== Problem to work on ==
Among the entries, how many lines hold the word "opDXYN"? Respond with that number only.

--- Given data Enclosed Below ---

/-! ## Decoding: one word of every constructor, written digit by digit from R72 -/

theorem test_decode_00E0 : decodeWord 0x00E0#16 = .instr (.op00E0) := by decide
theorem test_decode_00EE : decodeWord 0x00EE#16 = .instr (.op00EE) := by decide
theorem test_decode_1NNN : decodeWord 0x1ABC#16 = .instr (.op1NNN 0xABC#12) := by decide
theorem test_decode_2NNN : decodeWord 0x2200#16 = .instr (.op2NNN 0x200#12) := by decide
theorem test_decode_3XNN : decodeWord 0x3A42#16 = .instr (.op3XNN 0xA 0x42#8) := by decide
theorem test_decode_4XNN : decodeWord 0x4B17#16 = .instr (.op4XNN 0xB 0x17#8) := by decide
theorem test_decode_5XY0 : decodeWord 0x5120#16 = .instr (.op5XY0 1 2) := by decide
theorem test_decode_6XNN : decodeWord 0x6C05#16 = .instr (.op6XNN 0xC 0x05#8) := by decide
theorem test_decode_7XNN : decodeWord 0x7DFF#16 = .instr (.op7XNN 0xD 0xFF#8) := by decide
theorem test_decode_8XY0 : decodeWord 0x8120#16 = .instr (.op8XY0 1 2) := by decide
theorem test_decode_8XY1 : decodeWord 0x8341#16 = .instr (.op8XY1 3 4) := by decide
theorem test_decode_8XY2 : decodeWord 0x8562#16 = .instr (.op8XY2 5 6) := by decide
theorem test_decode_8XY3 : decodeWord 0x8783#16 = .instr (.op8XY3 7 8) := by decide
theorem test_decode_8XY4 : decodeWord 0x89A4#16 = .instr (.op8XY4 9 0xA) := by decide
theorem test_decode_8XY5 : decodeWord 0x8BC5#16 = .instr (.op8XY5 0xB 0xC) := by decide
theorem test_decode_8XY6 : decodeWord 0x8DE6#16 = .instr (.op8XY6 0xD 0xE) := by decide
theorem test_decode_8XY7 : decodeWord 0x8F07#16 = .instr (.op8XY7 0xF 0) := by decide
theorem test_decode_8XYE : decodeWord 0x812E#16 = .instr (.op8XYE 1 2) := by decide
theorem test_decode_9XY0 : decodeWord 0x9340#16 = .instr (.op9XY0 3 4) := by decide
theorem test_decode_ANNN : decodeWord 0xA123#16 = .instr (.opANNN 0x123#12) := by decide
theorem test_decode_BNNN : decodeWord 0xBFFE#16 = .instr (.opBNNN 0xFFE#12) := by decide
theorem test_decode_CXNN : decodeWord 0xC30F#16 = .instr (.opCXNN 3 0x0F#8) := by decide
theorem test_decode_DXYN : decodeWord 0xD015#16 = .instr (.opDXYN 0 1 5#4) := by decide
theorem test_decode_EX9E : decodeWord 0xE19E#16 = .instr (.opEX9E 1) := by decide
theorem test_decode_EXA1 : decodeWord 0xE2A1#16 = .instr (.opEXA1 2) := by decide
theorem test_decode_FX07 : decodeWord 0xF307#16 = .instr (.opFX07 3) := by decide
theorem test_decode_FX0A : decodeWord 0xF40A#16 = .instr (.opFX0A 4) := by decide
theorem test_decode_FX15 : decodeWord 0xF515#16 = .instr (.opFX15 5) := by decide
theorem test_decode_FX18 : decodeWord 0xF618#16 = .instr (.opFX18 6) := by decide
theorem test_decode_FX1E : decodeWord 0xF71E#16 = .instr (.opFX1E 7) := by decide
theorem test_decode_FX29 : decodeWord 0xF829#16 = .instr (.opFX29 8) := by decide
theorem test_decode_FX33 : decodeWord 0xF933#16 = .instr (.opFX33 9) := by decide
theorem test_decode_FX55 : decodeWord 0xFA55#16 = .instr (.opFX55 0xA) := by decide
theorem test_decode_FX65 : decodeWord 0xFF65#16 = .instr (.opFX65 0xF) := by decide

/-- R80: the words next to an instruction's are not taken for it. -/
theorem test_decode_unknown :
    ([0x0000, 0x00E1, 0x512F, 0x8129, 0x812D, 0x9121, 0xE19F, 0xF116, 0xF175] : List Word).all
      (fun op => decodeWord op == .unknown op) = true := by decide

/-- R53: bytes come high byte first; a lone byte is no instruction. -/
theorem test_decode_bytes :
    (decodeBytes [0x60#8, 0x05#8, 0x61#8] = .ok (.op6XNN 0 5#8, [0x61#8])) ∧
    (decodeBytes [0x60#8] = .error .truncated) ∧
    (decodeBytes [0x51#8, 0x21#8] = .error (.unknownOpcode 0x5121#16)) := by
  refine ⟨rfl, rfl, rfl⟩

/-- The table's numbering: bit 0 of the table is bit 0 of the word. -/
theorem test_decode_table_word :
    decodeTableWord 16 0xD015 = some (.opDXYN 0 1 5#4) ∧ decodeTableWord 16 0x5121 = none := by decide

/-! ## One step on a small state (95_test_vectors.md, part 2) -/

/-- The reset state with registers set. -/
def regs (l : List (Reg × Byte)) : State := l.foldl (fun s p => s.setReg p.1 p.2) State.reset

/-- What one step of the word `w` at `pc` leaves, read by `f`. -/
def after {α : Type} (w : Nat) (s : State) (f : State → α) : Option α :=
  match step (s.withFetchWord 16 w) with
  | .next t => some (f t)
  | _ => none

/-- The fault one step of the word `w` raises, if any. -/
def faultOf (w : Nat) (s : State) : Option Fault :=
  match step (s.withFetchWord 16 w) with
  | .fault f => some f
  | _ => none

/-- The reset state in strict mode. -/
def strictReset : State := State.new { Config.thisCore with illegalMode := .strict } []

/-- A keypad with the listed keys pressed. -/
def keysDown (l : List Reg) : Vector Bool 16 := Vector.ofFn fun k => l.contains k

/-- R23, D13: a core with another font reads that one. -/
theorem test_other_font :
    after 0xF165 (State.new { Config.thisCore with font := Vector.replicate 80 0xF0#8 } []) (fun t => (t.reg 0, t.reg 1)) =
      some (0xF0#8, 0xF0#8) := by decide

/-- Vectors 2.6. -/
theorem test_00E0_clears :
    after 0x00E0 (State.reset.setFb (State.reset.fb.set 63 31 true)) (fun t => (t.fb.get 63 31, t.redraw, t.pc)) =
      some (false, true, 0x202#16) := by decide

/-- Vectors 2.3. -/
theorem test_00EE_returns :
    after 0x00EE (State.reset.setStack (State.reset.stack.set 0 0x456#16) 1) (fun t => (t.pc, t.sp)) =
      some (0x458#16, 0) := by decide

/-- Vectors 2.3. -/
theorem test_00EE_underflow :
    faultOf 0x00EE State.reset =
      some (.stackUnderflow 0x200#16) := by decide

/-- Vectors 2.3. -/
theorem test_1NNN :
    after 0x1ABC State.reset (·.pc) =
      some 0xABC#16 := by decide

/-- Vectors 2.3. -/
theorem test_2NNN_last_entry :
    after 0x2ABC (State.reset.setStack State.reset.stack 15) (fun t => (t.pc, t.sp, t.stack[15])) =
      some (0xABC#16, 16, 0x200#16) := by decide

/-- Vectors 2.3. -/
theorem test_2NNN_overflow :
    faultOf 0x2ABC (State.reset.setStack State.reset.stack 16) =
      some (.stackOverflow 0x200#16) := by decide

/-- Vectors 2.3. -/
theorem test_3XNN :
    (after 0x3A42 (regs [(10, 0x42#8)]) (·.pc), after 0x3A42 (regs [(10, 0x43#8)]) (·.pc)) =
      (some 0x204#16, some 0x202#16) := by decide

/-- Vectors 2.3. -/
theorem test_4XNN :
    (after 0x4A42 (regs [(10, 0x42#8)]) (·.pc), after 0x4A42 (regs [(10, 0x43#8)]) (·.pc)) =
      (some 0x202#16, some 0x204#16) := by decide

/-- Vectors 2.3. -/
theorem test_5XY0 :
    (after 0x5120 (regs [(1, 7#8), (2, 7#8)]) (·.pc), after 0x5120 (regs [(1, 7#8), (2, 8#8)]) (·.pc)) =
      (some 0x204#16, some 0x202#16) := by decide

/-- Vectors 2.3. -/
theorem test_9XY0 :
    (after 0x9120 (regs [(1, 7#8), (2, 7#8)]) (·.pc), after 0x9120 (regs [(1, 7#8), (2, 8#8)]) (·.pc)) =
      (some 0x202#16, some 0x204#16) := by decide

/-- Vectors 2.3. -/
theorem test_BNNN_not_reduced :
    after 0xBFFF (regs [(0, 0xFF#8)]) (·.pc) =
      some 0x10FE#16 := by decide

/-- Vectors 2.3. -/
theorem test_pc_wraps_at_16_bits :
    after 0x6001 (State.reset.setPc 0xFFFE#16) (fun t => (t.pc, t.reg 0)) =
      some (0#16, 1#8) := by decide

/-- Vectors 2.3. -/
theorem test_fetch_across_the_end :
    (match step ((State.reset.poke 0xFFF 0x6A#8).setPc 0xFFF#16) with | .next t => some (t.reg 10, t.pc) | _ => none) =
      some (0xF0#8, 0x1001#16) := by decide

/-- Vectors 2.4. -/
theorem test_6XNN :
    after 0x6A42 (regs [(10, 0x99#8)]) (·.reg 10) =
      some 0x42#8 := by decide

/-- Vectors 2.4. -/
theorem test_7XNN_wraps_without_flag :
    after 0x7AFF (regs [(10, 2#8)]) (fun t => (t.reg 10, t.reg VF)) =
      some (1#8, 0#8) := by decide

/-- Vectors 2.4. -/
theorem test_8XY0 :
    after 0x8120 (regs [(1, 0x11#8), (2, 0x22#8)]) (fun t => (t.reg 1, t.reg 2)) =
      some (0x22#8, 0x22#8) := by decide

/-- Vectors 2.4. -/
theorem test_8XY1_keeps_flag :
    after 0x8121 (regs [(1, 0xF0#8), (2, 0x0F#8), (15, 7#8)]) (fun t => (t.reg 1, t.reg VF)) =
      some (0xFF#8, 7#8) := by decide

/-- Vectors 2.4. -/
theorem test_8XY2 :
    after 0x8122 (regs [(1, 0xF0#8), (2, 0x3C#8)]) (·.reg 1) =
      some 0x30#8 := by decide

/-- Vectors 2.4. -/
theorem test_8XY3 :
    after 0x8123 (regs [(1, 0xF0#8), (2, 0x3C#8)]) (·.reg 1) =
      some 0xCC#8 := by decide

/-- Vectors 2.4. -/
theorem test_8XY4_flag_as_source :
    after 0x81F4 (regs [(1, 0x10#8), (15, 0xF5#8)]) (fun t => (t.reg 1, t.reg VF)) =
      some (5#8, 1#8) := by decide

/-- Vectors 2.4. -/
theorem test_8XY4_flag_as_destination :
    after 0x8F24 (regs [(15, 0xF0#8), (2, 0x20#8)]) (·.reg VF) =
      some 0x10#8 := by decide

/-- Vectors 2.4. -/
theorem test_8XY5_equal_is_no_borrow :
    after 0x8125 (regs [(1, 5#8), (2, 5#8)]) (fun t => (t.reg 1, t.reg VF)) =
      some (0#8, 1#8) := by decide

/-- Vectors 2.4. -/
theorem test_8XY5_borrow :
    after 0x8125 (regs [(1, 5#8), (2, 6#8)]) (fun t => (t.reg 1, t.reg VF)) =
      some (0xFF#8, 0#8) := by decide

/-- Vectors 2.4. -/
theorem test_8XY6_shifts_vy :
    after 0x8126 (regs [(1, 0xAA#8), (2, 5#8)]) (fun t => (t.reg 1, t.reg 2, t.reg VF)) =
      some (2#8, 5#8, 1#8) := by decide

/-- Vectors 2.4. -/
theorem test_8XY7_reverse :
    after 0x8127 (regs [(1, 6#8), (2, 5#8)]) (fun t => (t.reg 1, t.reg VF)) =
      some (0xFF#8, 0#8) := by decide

--- End of Enclosed Given data ---

== Task answer ==
2